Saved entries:
-- ==== Sys2Proof/Machine/Synchronizer.lean ====
section
/-!
DEFINITION. The Frame Synchronizer, operation FRAME_READY (42_frame_synchronizer.md).
-/
namespace Sys2Proof.Machine

/-- How many bytes a gap can bring. -/
def gapSize : Gap → Nat
  | .recv bs => bs.length
  | .reset => 0

/-- How many bytes the discard loop can meet at most: those in RX and those still to arrive in gaps (R129). -/
def pending (s : State) : Nat := s.rx.length + (s.live.map gapSize).sum

/-- Step 2, the discard loop: availability first, then the head, then the removal of exactly that byte (R122). The count
bounds the iterations; `pending s + 1` always suffices (R129). -/
def discard : Nat → State → Access Unit
  | 0, s => .done () s
  | n + 1, s =>
    (rxAvail s).bind fun k s =>
      if k = 0 then .done () s
      else (rxPeek s).bind fun b s =>
        if b = Config.sig1 then .done () s
        else (rxRead s).bind fun _ s => discard n s

/-- Steps 1 to 4 for a frame of `size` bytes (R120 to R124): OK for ready, else NotReady. Ready means that RX holds `size`
bytes and that its head is 0x42 (R124). After the loop the head can be another byte only where the loop emptied RX and bytes
came before the count of step 3, or where RX overran; it is not ready there (DEDUCED, log entry 17). -/
def sync (size : Nat) (s : State) : Access ResultCode :=
  (rxAvail s).bind fun k s =>
    if k = 0 then .done .notReady s
    else (discard (pending s + 1) s).bind fun _ s =>
      (rxAvail s).bind fun k s =>
        if k < size ∨ s.rx.head? ≠ some Config.sig1 then .done .notReady s else .done .ok s

/-- FRAME_READY up to its answer (R120): the two tests that touch nothing (R103, R127), then the scan. -/
def frameReady (s : State) : Access ResultCode :=
  if s.init = false then .done .notInitialized s
  else if (configured s).size = 0 then .done .callerError s
  else sync (configured s).size { s with phase := .sync }

/-- FRAME_READY as an operation of its own: it delivers the bit ready and the result code (R120). -/
def opFrameReady (s : State) : State :=
  (frameReady s).andThen fun r s => finish r { s with ret := some (.ready (decide (r = .ok))) }

/-- FRAME_READY (R120). -/
def execFrameReady (s : State) : Outcome := command s opFrameReady

end Sys2Proof.Machine
end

About this exercise:
Using the records above, restate word for word the lines from the one with "else (discard (pending" through the one with "if k < size", both included.

Solution below:
    else (discard (pending s + 1) s).bind fun _ s =>
      (rxAvail s).bind fun k s =>
        if k < size ∨ s.rx.head? ≠ some Config.sig1 then .done .notReady s else .done .ok s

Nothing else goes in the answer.